To do:
Each line of the data below from the one holding "if order = 0 ∨ 5 < order then pcheck 6" to the one holding "WAKE (R205). -/", inclusive, is to be reproduced exactly; no other line belongs in the answer.

Extracted information:
== Segment start ==

-- ==== Sys2Proof/Machine/System.lean ====
section
/-! DEFINITION. System control: return from interruption, the PSW, WAIT, orders to other cores, control and bank registers,
stack limits, block save and restore, translation invalidation (R111-R114, R199-R207, R241, R251). -/

namespace Sys2Proof.Machine

open Sys2Proof

/-- A privileged row without operands. -/
def secNone (code : Nat) : Tmpl := secd code []

/-- IRET (R251, R258): a failed refill is a core checkstop (R256). -/
def execIret (n : Insn) (s : State) : Host.Outcome State Fault Refusal :=
  s.isa (secNone 0o060) n fun _ _ => do
    let c := n.core.val
    let s ← get
    let k := s.core c
    let psw := k.psw
    let back := pswPlvl psw
    if !pswChain psw || !(k.bank back).busy then pcheck 6
    if pswSpl psw then
      match s.refill c k.level with
      | .stall => trap .stall
      | .failed => trap (.stop 0o11)
      | .done s => set (s.setCore c { s.core c with level := back })
    else
      let k := k.setBank k.level { k.cur with busy := false }
      set (s.setCore c { k with level := back })

/-- The address of an m operand that must be an aligned doubleword (R202). -/
def oddCheck (fs : List Formed) : M Nat := do
  let a := (fs.map Formed.addr).getD 0 0
  if a % 2 = 1 then pcheck 6
  pure a

/-- The PSW that LPSW leaves: every RW field loaded, CHAIN, SPL, LEVEL and PLVL kept (R241). -/
def lpswOf (old v : DWord) : DWord :=
  setField (setField v 3 4 (field old 3 4)) 8 13 (field old 8 13)

/-- LPSW (R202, R241). -/
def execLpsw (n : Insn) (s : State) : Host.Outcome State Fault Refusal :=
  s.isa (secd 0o061 [opM]) n fun _ fs => do
    let c := n.core.val
    let a ← oddCheck fs
    let x ← xlateM c true 1 a
    let v ← load c x 0 .wD false
    let v := BitVec.ofNat 72 v
    if !pswOk v then pcheck 6
    modify fun s => s.setCore c ((s.core c).setPsw (lpswOf (s.core c).psw v))

/-- SPSW (R202). -/
def execSpsw (n : Insn) (s : State) : Host.Outcome State Fault Refusal :=
  s.isa (secd 0o062 [opM]) n fun _ fs => do
    let c := n.core.val
    let a ← oddCheck fs
    let x ← xlateM c true 2 a
    let s ← get
    store c x 0 .wD (s.core c).psw.toNat false

/-- WAIT (R202, R282). -/
def execWait (n : Insn) (s : State) : Host.Outcome State Fault Refusal :=
  s.isa (secNone 0o063) n fun _ _ => do
    let c := n.core.val
    doStall fun s => s.drainEvent c
    modify fun s => s.setCore c { s.core c with run := .wait }

/-- The target of an XCORE order is an active core of the issuing core's sheet, and not frozen (R205). -/
def State.xcoreOk (s : State) (c t : Nat) : Bool :=
  let k := s.core t
  decide (t < 192) && k.active && k.run != .frozen && k.sheet == (s.core c).sheet

/-- An XCORE order and its CC (R205): QUERY, POST with its value, PAUSE, RESUME, WAKE. -/
def State.xcore (s : State) (c t order value : Nat) : Nat × State :=
  if !s.xcoreOk c t then (3, s) else
  let k := s.core t
  let stop : Bool := match k.run with | .stopped _ => true | _ => false
  match order with
  | 1 => (match k.run with | .wait => 1 | .stopped _ => 2 | _ => 0, s)
  | 2 =>
    if k.pend.any fun i => i.code == 0o401 then (2, s)
    else (0, s.post t { level := 4, code := 0o401, param := c, info := setField (0 : Word) 0 8 value })
  | 3 => if stop then (1, s) else (0, s.pauseCore t)
  | 4 => if stop then (0, s.resumeCore t) else (1, s)
  | _ => if k.run = .wait then (0, (s.setCore t { k with run := .running }).wakeCold t) else (1, s)

/-- XCORE (R202, R205): the order is the one in the operand, whichever row names the command. -/
def State.isaXcore (s : State) (n : Insn) : Host.Outcome State Fault Refusal :=
  s.isa (secd 0o064 [fw .r .i .wW, fw .s .i .wW]) n fun d fs => do
    let c := n.core.val
    let rs ← readyOps c false fs
    let r ← readOp c d.acq (opAt rs 0)
    let v ← readOp c d.acq (opAt rs 1)
    let order := v % 512
    if order = 0 ∨ 5 < order then pcheck 6
    let s ← get
    let x := s.xcore c (r % 2 ^ 18) order (v / 512 % 512)
    set x.2
    setFlags c (ccFlags x.1)

/-- XCORE QUERY (R205). -/
def execXcoreQuery (n : Insn) (s : State) : Host.Outcome State Fault Refusal := s.isaXcore n
/-- XCORE POST (R205). -/
def execXcorePost (n : Insn) (s : State) : Host.Outcome State Fault Refusal := s.isaXcore n
/-- XCORE PAUSE (R205). -/
def execXcorePause (n : Insn) (s : State) : Host.Outcome State Fault Refusal := s.isaXcore n
/-- XCORE RESUME (R205). -/
def execXcoreResume (n : Insn) (s : State) : Host.Outcome State Fault Refusal := s.isaXcore n
/-- XCORE WAKE (R205). -/
def execXcoreWake (n : Insn) (s : State) : Host.Outcome State Fault Refusal := s.isaXcore n

/-- SPRI (R202). -/
def execSpri (n : Insn) (s : State) : Host.Outcome State Fault Refusal :=
  s.isa (secd 0o065 [fw .s .i .wW]) n fun d fs => do
    let c := n.core.val
    let rs ← readyOps c false fs
    let v ← readOp c d.acq (opAt rs 0)
    modify fun s => s.setCore c ((s.core c).setPsw (setField (s.core c).psw 18 20 v))

/-- LCTL (R207, R245): writing CLKCMP withdraws the clock-comparator interruption. -/
def execLctl (n : Insn) (s : State) : Host.Outcome State Fault Refusal :=
  s.isa (secd 0o070 [fw .s .i .wW, fw .s .i .wD]) n fun d fs => do
    let c := n.core.val
    let rs ← readyOps c false fs
    let sel ← readOp c d.acq (opAt rs 0)
    let v ← readOp c d.acq (opAt rs 1)
    let r := sel % 64
    if !ctlNumbers.contains r then pcheck 6
    modify fun s =>
      let k := (s.core c).setCtl r (BitVec.ofNat 72 v)
      s.setCore c (if r = 4 then { k with pend := k.pend.filter fun i => i.code != 0o400 } else k)

/-- SCTL (R207, R245). -/
def execSctl (n : Insn) (s : State) : Host.Outcome State Fault Refusal :=
  s.isa (secd 0o071 [fw .d .i .wD, fw .s .i .wW]) n fun d fs => do
    let c := n.core.val
    let rs ← readyOps c false fs
    let sel ← readOp c d.acq (opAt rs 1)
    if !ctlNumbers.contains (sel % 64) then pcheck 6
    let s ← get
    writeOp c false (opAt rs 0) ((s.core c).ctlReg (sel % 64)).toNat

/-- BANK and REG of a bank selector, checked: the gesso bank only in underpainting mode (R206). -/
def bankSel (c v : Nat) : M (Nat × Nat) := do
  let s ← get
  let w := w36 v
  let b := field w 27 30
  let r := field w 31 35
  if 8 < b ∨ 0o31 < r ∨ (b = 8 ∧ pswUp (s.core c).psw = false) then pcheck 6
  pure (b, r)

/-- LBNK (R206, R241). -/
def execLbnk (n : Insn) (s : State) : Host.Outcome State Fault Refusal :=
  s.isa (secd 0o072 [fw .d .i .wD, fw .s .i .wW]) n fun d fs => do
    let c := n.core.val
    let rs ← readyOps c false fs
    let sel ← readOp c d.acq (opAt rs 1)
    let br ← bankSel c sel
    let s ← get
    let b := (s.core c).bank br.1
    writeOp c false (opAt rs 0)
      (if br.2 < 16 then (vget b.g br.2 0).toNat
       else if br.2 < 0o30 then (vget b.p (br.2 - 16) 0).toNat
       else if br.2 = 0o30 then b.psw.toNat else b.slim.toNat)

/-- SBNK (R206, R241): a PSW keeps its LEVEL. -/
def execSbnk (n : Insn) (s : State) : Host.Outcome State Fault Refusal :=
  s.isa (secd 0o073 [fw .s .i .wW, fw .s .i .wD]) n fun d fs => do
    let c := n.core.val
    let rs ← readyOps c false fs
    let sel ← readOp c d.acq (opAt rs 0)
    let v ← readOp c d.acq (opAt rs 1)
    let br ← bankSel c sel
    let s ← get
    let k := s.core c
    let dw := BitVec.ofNat 72 v
    if br.1 = k.level ∨ (br.2 = 0o30 ∧ pswOk dw = false) then pcheck 6
    let b := k.bank br.1
    let b' : Bank :=
      if br.2 < 16 then { b with g := vset b.g br.2 (w36 v) }
      else if br.2 < 0o30 then { b with p := vset b.p (br.2 - 16) dw }
      else if br.2 = 0o30 then { b with psw := setField dw 8 10 (field b.psw 8 10) }
      else { b with slim := dw }
    set (s.setCore c (k.setBank br.1 b'))

/-- LSLIM (R202). -/
def execLslim (n : Insn) (s : State) : Host.Outcome State Fault Refusal :=
  s.isa (secd 0o074 [fw .s .i .wD]) n fun d fs => do
    let c := n.core.val
    let rs ← readyOps c false fs
    let v ← readOp c d.acq (opAt rs 0)
    modify fun s => s.setCurBank c { s.curBank c with slim := BitVec.ofNat 72 v }

/-- SSLIM (R202). -/
def execSslim (n : Insn) (s : State) : Host.Outcome State Fault Refusal :=
  s.isa (secd 0o075 [fw .d .i .wD]) n fun _ fs => putDst n.core.val fs fun s => (s.curBank n.core.val).slim.toNat

/-- The area at the head of a list, translated for reading and writing (R199-R201): an ADDR of 0 is "save-area list". -/
def areaHead (c list : Nat) : M (Nat × Xl) := do
  let s ← get
  let a := ptrAddr ((s.core c).ctlReg list)
  if a = 0 then pcheck 0o015
  if a % 32 ≠ 0 then pcheck 6
  let _ ← xlateM c true 1 a
  let x ← xlateM c true 2 a
  pure (a, x)

/-- The doubleword at an even offset of an area. -/
def areaGet (c : Nat) (x : Xl) (o : Nat) : M Nat := load c { x with sa := x.sa + o, mp := x.mp + o } 0 .wD false
/-- Store a doubleword at an even offset of an area. -/
def areaPut (c : Nat) (x : Xl) (o v : Nat) : M Unit := store c { x with sa := x.sa + o, mp := x.mp + o } 0 .wD v false

/-- Pop the head of list `src` and push it onto list `dst`: `n` is its link doubleword as read (R200). -/
def areaMove (c : Nat) (x : Xl) (src dst n : Nat) : M Unit := do
  let s ← get
  let k := s.core c
  areaPut c x 2 (k.ctlReg dst).toNat
  modify fun s => s.setCore c (((s.core c).setCtl dst (k.ctlReg src)).setCtl src (BitVec.ofNat 72 n))

/-- SAVU and SAVL (R200, R252, R253). -/
def State.isaSave (s : State) (code : Nat) (n : Insn) (upper : Bool) : Host.Outcome State Fault Refusal :=
  s.isa (secNone code) n fun _ _ => do
    let c := n.core.val
    let ax ← areaHead c 0
    let link ← areaGet c ax.2 2
    store c ax.2 0 .wW (saHeader upper false 0).toNat false
    let s ← get
    (halfDws (s.curBank c) upper).forM fun (x : Nat × DWord) => areaPut c ax.2 x.1 x.2.toNat
    areaMove c ax.2 0 1 link

/-- RSTU and RSTL (R200, R252, R253). -/
def State.isaRestore (s : State) (code : Nat) (n : Insn) (upper : Bool) : Host.Outcome State Fault Refusal :=
  s.isa (secNone code) n fun _ _ => do
    let c := n.core.val
    let ax ← areaHead c 1
    let h ← load c ax.2 0 .wW false
    if h ≠ (saHeader upper false 0).toNat then pcheck 0o015
    let link ← areaGet c ax.2 2
    let ds ← [4, 6, 8, 10, 12, 14, 16, 18].mapM fun o => do
      let v ← areaGet c ax.2 o
      pure (o, (BitVec.ofNat 72 v : DWord))
    modify fun s => s.setCurBank c (loadHalf (s.curBank c) upper (dwAt ds))
    areaMove c ax.2 1 0 link

/-- SAVU (R200). -/
def execSavu (n : Insn) (s : State) : Host.Outcome State Fault Refusal := s.isaSave 0o050 n true
/-- SAVL (R200). -/
def execSavl (n : Insn) (s : State) : Host.Outcome State Fault Refusal := s.isaSave 0o051 n false
/-- RSTU (R200). -/
def execRstu (n : Insn) (s : State) : Host.Outcome State Fault Refusal := s.isaRestore 0o052 n true
/-- RSTL (R200). -/
def execRstl (n : Insn) (s : State) : Host.Outcome State Fault Refusal := s.isaRestore 0o053 n false

/-- The cores that a translation invalidation reaches: the issuing core, or every core of its sheet (R111, R113, R114). -/
def State.tinvCores (s : State) (c : Nat) (all : Bool) : List Nat :=
  if all then (List.range 192).filter fun t => (s.core t).sheet == (s.core c).sheet else [c]

/-- Remove the translations that satisfy a test, and empty the walk caches, of every core reached. Every earlier store of the issuing
core, and every store of another core reached, which may have used a translation that goes, is performed first (R111-R113). -/
def tinv (c : Nat) (all : Bool) (p : Tlb → Bool) : M Unit := do
  doStall fun s => ((s.tinvCores c all).filter fun t => (s.core t).active).foldlM (fun s t => s.drainAll t) s
  modify fun s => (s.tinvCores c all).foldl (fun s t =>
    let k := s.core t
    s.setCore t { k with tlb := k.tlb.filter fun e => !p e, walk := [] }) s

/-- TINV.S and TINVB.S with the ASN in bits 24-35 of s (R197). -/
def State.isaTinvS (s : State) (code : Nat) (n : Insn) (all : Bool) : Host.Outcome State Fault Refusal :=
  s.isa (secd code [fw .s .i .wW]) n fun d fs => do
    let c := n.core.val
    let rs ← readyOps c false fs
    let v ← readOp c d.acq (opAt rs 0)
    tinv c all fun t => !t.global && t.asn == v % 4096

/-- TINV.V and TINVB.V (R111, R197): bit 0 of ri names the space. -/
def State.isaTinvV (s : State) (code : Nat) (n : Insn) (all : Bool) : Host.Outcome State Fault Refusal :=
  s.isa (secd code [fw .r .i .wW, fw .r .p .wD]) n fun _ fs => do
    let c := n.core.val
    let rs ← readyOps c false fs
    let v := (opAt rs 0).f.val
    let a := (opAt rs 1).f.val % 2 ^ 54
    let dspace := msb 36 v
    tinv c all fun t => t.covers dspace (v % 4096) (if dspace then a else a % 2 ^ 36)

/-- TINV.A (R111). -/
def execTinvA (n : Insn) (s : State) : Host.Outcome State Fault Refusal :=
  s.isa (secNone 0o030) n fun _ _ => tinv n.core.val false fun _ => true
/-- TINV.S (R111). -/
def execTinvS (n : Insn) (s : State) : Host.Outcome State Fault Refusal := s.isaTinvS 0o031 n false
/-- TINV.V (R111). -/
def execTinvV (n : Insn) (s : State) : Host.Outcome State Fault Refusal := s.isaTinvV 0o032 n false
/-- TINVB.A (R111, R113). -/
def execTinvbA (n : Insn) (s : State) : Host.Outcome State Fault Refusal :=
  s.isa (secNone 0o033) n fun _ _ => tinv n.core.val true fun _ => true
/-- TINVB.S (R111, R113). -/
def execTinvbS (n : Insn) (s : State) : Host.Outcome State Fault Refusal := s.isaTinvS 0o034 n true
/-- TINVB.V (R111, R113). -/
def execTinvbV (n : Insn) (s : State) : Host.Outcome State Fault Refusal := s.isaTinvV 0o035 n true

end Sys2Proof.Machine
end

== Segment end ==

Result of the exercise:
    if order = 0 ∨ 5 < order then pcheck 6
    let s ← get
    let x := s.xcore c (r % 2 ^ 18) order (v / 512 % 512)
    set x.2
    setFlags c (ccFlags x.1)

/-- XCORE QUERY (R205). -/
def execXcoreQuery (n : Insn) (s : State) : Host.Outcome State Fault Refusal := s.isaXcore n
/-- XCORE POST (R205). -/
def execXcorePost (n : Insn) (s : State) : Host.Outcome State Fault Refusal := s.isaXcore n
/-- XCORE PAUSE (R205). -/
def execXcorePause (n : Insn) (s : State) : Host.Outcome State Fault Refusal := s.isaXcore n
/-- XCORE RESUME (R205). -/
def execXcoreResume (n : Insn) (s : State) : Host.Outcome State Fault Refusal := s.isaXcore n
/-- XCORE WAKE (R205). -/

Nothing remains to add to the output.